Вспоминая сверстников из родного города, Митя удивлялся. В Одессе дети разных народов были живыми и шкодливыми, даже воспитанные еврейские девочки. А здесь казалось, что детство проходит как сон.
Через пару недель старокрымской скуки другой карточный должник Павла Васильевича подбирал Митю на набережной Коктебеля и увозил на восток, в деревню контрабандистов, к дружественным туземцам, где маленький гость за три рубля имел сервис all inclusive – кумыс, лепешки и полную свободу.
На рассвете, проснувшись от молитвенных выкриков мужчин в тюбетейках, мальчик шел гулять на край земли. Это было рядом. Надо было только продраться сквозь ущелье, заросшее можжевельником. Крутая тропинка, петляя, вела в голубую бухту, куда тихие парусники причаливали, чтобы укрыть в холодном гроте груду наживы – коньяк, чулки и презервативы.
Они подходили к берегу на веслах, как на цыпочках, по-быстрому сбрасывали товар и исчезали в тумане моря голубом. Речь этих аргонавтов была еще страннее татарской – сброд языков со всего побережья.
Дождавшись отплытия парусника, Митя вступал в индивидуальное владение пиратской бухтой. Инспектировал берег, собирая потерянные моряками пылинки дальних стран. Колотил по бочкам с контрабандой в гулком, как барабан, гроте. Жарился на солнце. Растворялся в воде. Ловил розовых крабов на большой палец ноги, долго и терпеливо притворяясь утопленником среди камней.
Этому приему, делать вид, что ты сам – еда, он научился годом раньше у хлопцев с Днестровского лимана, которые лихо выманивали из-под берега жирных раков. Морские гады тоже велись на простую хитрость. Запеченные в можжевеловых углях, они истекали соком и утоляли жажду. После обеда солнце, расплываясь от собственного жара, поджигало море и горизонт. Мальчик ленился возвращаться к дружественным туземцам и засыпал на теплой спине белого камня.
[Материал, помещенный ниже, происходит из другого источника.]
-- ==== Sys2Proof/Syntax.lean ====
section
/-!
DEFINITION. The commands of the block, one constructor per row of spec/opcode_table.json, with the operands each carries: what the
host wrote, which command, drive or axis it names, and what the world outside answered. A command by number names the command in
flight that COMMAND_ACCEPT or GO created.
-/

namespace Sys2Proof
Ночью, открыв глаза, он долго не мог понять, где в этом мире верх, где низ, где настоящее звездное небо, а где только образ на пленке моря. Смотрел в ночь, не мигая, отчего звезд становилось больше, чем темноты. И темно-синий космос, выворачиваясь наизнанку, забирал юного наблюдателя на другую сторону тверди небесной, где желтые души людей лениво ползают по бесконечности. Это и есть звезды, ростовщики бытия, дающие нам взаймы каплю света в момент зачатия. Бизнес приносит им огромный доход. Получая с человека посмертные проценты, они каждый раз весело подмигивают.
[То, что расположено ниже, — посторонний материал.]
-- ==== Sys2Proof/Machine/Events.lean ====
section
/-!
DEFINITION. The event-log entries that the chapters name, with the source number of each (R500) and its class (R501). The 16-bit
code of an event and its argument layout are those of the firmware's decode section, which the spec does not list (log entry 6).
-/

namespace Sys2Proof.Machine

/-- The events that the spec says are logged. -/
inductive Ev where
  | reservedBits
  | accessRefused
  | valueRefused
  | linkUp
  | linkDown
  | readTimeout
  | readRefused
  | readPoisoned
  | ideTxHeld
  | ideKmPlain
  | instanceState
  | inboundUnknown
  | relayDiscarded
  | commitRefused
  | commandRefused
  | commandFailed
  | completionDiscarded
  | ringFault
  | ringRefused
  | doorbellFailed
  | epochLate
  | epochAdopted
  | timeRegressed
  | clockSet
  | periodClosed
  | startUp
  | earlyRelease
  | dramFail
  | haltRecovered
  | slotFailed
  | trialReverted
  | settingsFallback
  | settingsFactory
  | settingsValue
  | settingsStored
  | counterRecovered
  | firmwareStaged
  | rangeRefused
  | quarantineCleared
  | entropyFail
  | entropyBack
  | keyLost
  | logLost
  | railOut
  | siteExcluded
  | dieWarm
  | dieCritical
  | laserCurrent
  | monitorEntered
  | monitorUnlocked
  | queueWaiting
  | dieExcluded
  | dieFailed
  | blockRetired
  | unitLost
  | unitRebuilt
  | leafRepaired
  | lineRetried
  | unitRepaired
  | storeFormatted
  | storeFormatRevoked
  | storeUnmountable
  | hregRefused
  | spaceTimeout
  | wayDisabled
  | parityFault
  | axisOpened
  | gateClosed
  | clampStep
  | acquireFailed
  | seekFailed
  | sourceFault
  | spinIgnored
  | rotorAligned
  | rotorLost
  | rotorLocked
  | brakeTimeout
  | spindleFault
  | sledRefused
  | stepsLost
  | sledFault
  | alarmRose
  | opcFailed
  | setFull
  | foreignSet
  | setLoadFailed
  | stripeLost
  | segmentHeld
  | blockRebuilt
  | linkUnchecked
  | driveAbsent
  | calFailed
  | converterDrift
  | converterFault
  | thermSuspect
  | clockUnqualified
  | clockFault
  | clockDrift
  | clockUnresolved
  | overload
  | pinSense
  | inputVerdict
  | inputCleared
  | rangeVerdict
  | rangeBack
  | monitorRow
  | monitorLock
  | monitorRefusal
  | monitorArmed
  | otpCopyFail
  deriving DecidableEq, Repr

/-- The source number of an event (R500). -/
def Ev.src : Ev → Nat
  | .reservedBits => 24
  | .accessRefused => 24
  | .valueRefused => 24
  | .linkUp => 1
  | .linkDown => 1
  | .readTimeout => 1
  | .readRefused => 1
  | .readPoisoned => 1
  | .ideTxHeld => 1
  | .ideKmPlain => 1
  | .instanceState => 2
  | .inboundUnknown => 2
  | .relayDiscarded => 2
  | .commitRefused => 24
  | .commandRefused => 3
  | .commandFailed => 3
  | .completionDiscarded => 3
  | .ringFault => 3
  | .ringRefused => 3
  | .doorbellFailed => 3
  | .epochLate => 24
  | .epochAdopted => 24
  | .timeRegressed => 20
  | .clockSet => 20
  | .periodClosed => 2
  | .startUp => 18
  | .earlyRelease => 18
  | .dramFail => 18
  | .haltRecovered => 18
  | .slotFailed => 25
  | .trialReverted => 19
  | .settingsFallback => 21
  | .settingsFactory => 21
  | .settingsValue => 21
  | .settingsStored => 21
  | .counterRecovered => 21
  | .firmwareStaged => 19
  | .rangeRefused => 5
  | .quarantineCleared => 5
  | .entropyFail => 5
  | .entropyBack => 5
  | .keyLost => 5
  | .logLost => 22
  | .railOut => 19
  | .siteExcluded => 19
  | .dieWarm => 19
  | .dieCritical => 19
  | .laserCurrent => 19
  | .monitorEntered => 25
  | .monitorUnlocked => 25
  | .queueWaiting => 8
  | .dieExcluded => 6
  | .dieFailed => 6
  | .blockRetired => 6
  | .unitLost => 6
  | .unitRebuilt => 6
  | .leafRepaired => 5
  | .lineRetried => 5
  | .unitRepaired => 5
  | .storeFormatted => 6
  | .storeFormatRevoked => 6
  | .storeUnmountable => 6
  | .hregRefused => 6
  | .spaceTimeout => 6
  | .wayDisabled => 7
  | .parityFault => 7
  | .axisOpened => 11
  | .gateClosed => 10
  | .clampStep => 11
  | .acquireFailed => 11
  | .seekFailed => 11
  | .sourceFault => 11
  | .spinIgnored => 12
  | .rotorAligned => 12
  | .rotorLost => 12
  | .rotorLocked => 12
  | .brakeTimeout => 12
  | .spindleFault => 12
  | .sledRefused => 13
  | .stepsLost => 13
  | .sledFault => 13
  | .alarmRose => 17
  | .opcFailed => 10
  | .setFull => 8
  | .foreignSet => 8
  | .setLoadFailed => 8
  | .stripeLost => 8
  | .segmentHeld => 8
  | .blockRebuilt => 8
  | .linkUnchecked => 8
  | .driveAbsent => 8
  | .calFailed => 14
  | .converterDrift => 14
  | .converterFault => 14
  | .thermSuspect => 14
  | .clockUnqualified => 15
  | .clockFault => 15
  | .clockDrift => 15
  | .clockUnresolved => 15
  | .overload => 16
  | .pinSense => 16
  | .inputVerdict => 23
  | .inputCleared => 23
  | .rangeVerdict => 23
  | .rangeBack => 23
  | .monitorRow => 25
  | .monitorLock => 25
  | .monitorRefusal => 25
  | .monitorArmed => 25
  | .otpCopyFail => 5

/-- The class of an event: 0 info, 1 notice, 2 warning, 3 critical (R501). -/
def Ev.cls : Ev → Nat
  | .reservedBits => 1
  | .accessRefused => 1
  | .valueRefused => 1
  | .linkUp => 0
  | .linkDown => 2
  | .readTimeout => 2
  | .readRefused => 2
  | .readPoisoned => 2
  | .ideTxHeld => 2
  | .ideKmPlain => 1
  | .instanceState => 0
  | .inboundUnknown => 1
  | .relayDiscarded => 1
  | .commitRefused => 1
  | .commandRefused => 1
  | .commandFailed => 2
  | .completionDiscarded => 1
  | .ringFault => 2
  | .ringRefused => 1
  | .doorbellFailed => 2
  | .epochLate => 2
  | .epochAdopted => 0
  | .timeRegressed => 1
  | .clockSet => 1
  | .periodClosed => 0
  | .startUp => 0
  | .earlyRelease => 2
  | .dramFail => 3
  | .haltRecovered => 3
  | .slotFailed => 3
  | .trialReverted => 3
  | .settingsFallback => 3
  | .settingsFactory => 3
  | .settingsValue => 1
  | .settingsStored => 1
  | .counterRecovered => 1
  | .firmwareStaged => 1
  | .rangeRefused => 1
  | .quarantineCleared => 1
  | .entropyFail => 2
  | .entropyBack => 0
  | .keyLost => 3
  | .logLost => 2
  | .railOut => 2
  | .siteExcluded => 2
  | .dieWarm => 2
  | .dieCritical => 3
  | .laserCurrent => 2
  | .monitorEntered => 0
  | .monitorUnlocked => 3
  | .queueWaiting => 2
  | .dieExcluded => 3
  | .dieFailed => 3
  | .blockRetired => 2
  | .unitLost => 3
  | .unitRebuilt => 2
  | .leafRepaired => 2
  | .lineRetried => 2
  | .unitRepaired => 2
  | .storeFormatted => 1
  | .storeFormatRevoked => 3
  | .storeUnmountable => 3
  | .hregRefused => 1
  | .spaceTimeout => 2
  | .wayDisabled => 2
  | .parityFault => 2
  | .axisOpened => 2
  | .gateClosed => 2
  | .clampStep => 2
  | .acquireFailed => 2
  | .seekFailed => 2
  | .sourceFault => 2
  | .spinIgnored => 1
  | .rotorAligned => 2
  | .rotorLost => 2
  | .rotorLocked => 2
  | .brakeTimeout => 2
  | .spindleFault => 3
  | .sledRefused => 1
  | .stepsLost => 2
  | .sledFault => 3
  | .alarmRose => 2
  | .opcFailed => 2
  | .setFull => 2
  | .foreignSet => 1
  | .setLoadFailed => 2
  | .stripeLost => 3
  | .segmentHeld => 3
  | .blockRebuilt => 2
  | .linkUnchecked => 0
  | .driveAbsent => 3
  | .calFailed => 2
  | .converterDrift => 2
  | .converterFault => 3
  | .thermSuspect => 2
  | .clockUnqualified => 2
  | .clockFault => 2
  | .clockDrift => 2
  | .clockUnresolved => 2
  | .overload => 2
  | .pinSense => 2
  | .inputVerdict => 2
  | .inputCleared => 0
  | .rangeVerdict => 2
  | .rangeBack => 0
  | .monitorRow => 0
  | .monitorLock => 0
  | .monitorRefusal => 1
  | .monitorArmed => 1
  | .otpCopyFail => 2

/-- Every event. -/
def Ev.all : List Ev := [
  .reservedBits, .accessRefused, .valueRefused, .linkUp, .linkDown, .readTimeout, .readRefused, .readPoisoned, .ideTxHeld, .ideKmPlain,
  .instanceState, .inboundUnknown, .relayDiscarded, .commitRefused, .commandRefused, .commandFailed, .completionDiscarded, .ringFault, .ringRefused, .doorbellFailed,
  .epochLate, .epochAdopted, .timeRegressed, .clockSet, .periodClosed, .startUp, .earlyRelease, .dramFail, .haltRecovered, .slotFailed,
  .trialReverted, .settingsFallback, .settingsFactory, .settingsValue, .settingsStored, .counterRecovered, .firmwareStaged, .rangeRefused, .quarantineCleared, .entropyFail,
  .entropyBack, .keyLost, .logLost, .railOut, .siteExcluded, .dieWarm, .dieCritical, .laserCurrent, .monitorEntered, .monitorUnlocked,
  .queueWaiting, .dieExcluded, .dieFailed, .blockRetired, .unitLost, .unitRebuilt, .leafRepaired, .lineRetried, .unitRepaired, .storeFormatted,
  .storeFormatRevoked, .storeUnmountable, .hregRefused, .spaceTimeout, .wayDisabled, .parityFault, .axisOpened, .gateClosed, .clampStep, .acquireFailed,
  .seekFailed, .sourceFault, .spinIgnored, .rotorAligned, .rotorLost, .rotorLocked, .brakeTimeout, .spindleFault, .sledRefused, .stepsLost,
  .sledFault, .alarmRose, .opcFailed, .setFull, .foreignSet, .setLoadFailed, .stripeLost, .segmentHeld, .blockRebuilt, .linkUnchecked,
  .driveAbsent, .calFailed, .converterDrift, .converterFault, .thermSuspect, .clockUnqualified, .clockFault, .clockDrift, .clockUnresolved, .overload,
  .pinSense, .inputVerdict, .inputCleared, .rangeVerdict, .rangeBack, .monitorRow, .monitorLock, .monitorRefusal, .monitorArmed, .otpCopyFail]

end Sys2Proof.Machine
end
Вот такое кино показывало мальчику дикое лето, пока он болтался по волнам и вялился на берегах страны, которая узкой лентой оборачивалась вокруг Черного моря. Из географии он знал, что на севере есть большие холодные города – Киев, Харьков, Москва. Но туда не тянуло. В конце августа, перед началом осенних штормов, Митю доставляли в родительский дом на улице Лизогуба, спонсора терроризма, казненного на Скаковом поле в царствование Александра Освободителя.
После революции одесситов ужасали ночные грабители – Пружинщики. Они тоже были с большой буквы, эти спортивные молодые люди, которые крепили к ногам рессоры и скакали по улицам криминальными кенгуру, на ходу подрезая у прохожих мешки и лопатники. Для большего эффекта Пружинщики закутывались в саваны. Они вырастали перед обывателями, как лихие привидения, делали грабеж и исчезали в темноте под восхищенный свист беспризорников. Высокая культура гоп-стопа была воспета бардами Молдаванки и Пересыпи.
Митя мечтал стать пружинкой ночного танцующего бандитского механизма Одессы.
В раннем детстве у него была няня, гречанка Афродита из Бессарабии, суеверная и поэтичная, с волосатой бородавкой, печатью Великого Пана, на длинном носу. Она утверждала, что не все одесские привидения – бандиты, что встречаются среди них настоящие мертвые души, у которых связаны руки, из-за чего они не могут поднять с земли даже корку хлеба. Столкнувшись с таким на улице, надо первым делом убрать свои руки в карманы. Иначе он позавидует, а на свете нет ничего хуже зависти мертвеца.
Думаю, что сказка-ложь была камуфляжем воспоминаний о красном терроре двадцатого года. Массовые расстрелы на набережных Крыма и в других туристических местах. Советские палачи халтурили, как все советские люди. Поэтому казненные иногда оживали в мешках, куда их засовывали перед тем, как сбросить в море. Оживали и пытались уйти, но не могли, так же, как няня не могла рассказать мальчику эту историю. Так же, как я не могу нырнуть в прошлое и вернуться с подлинной биографией деда. Руки связаны. Иногда удается распутать узелок-другой, но до полного освобождения еще далеко.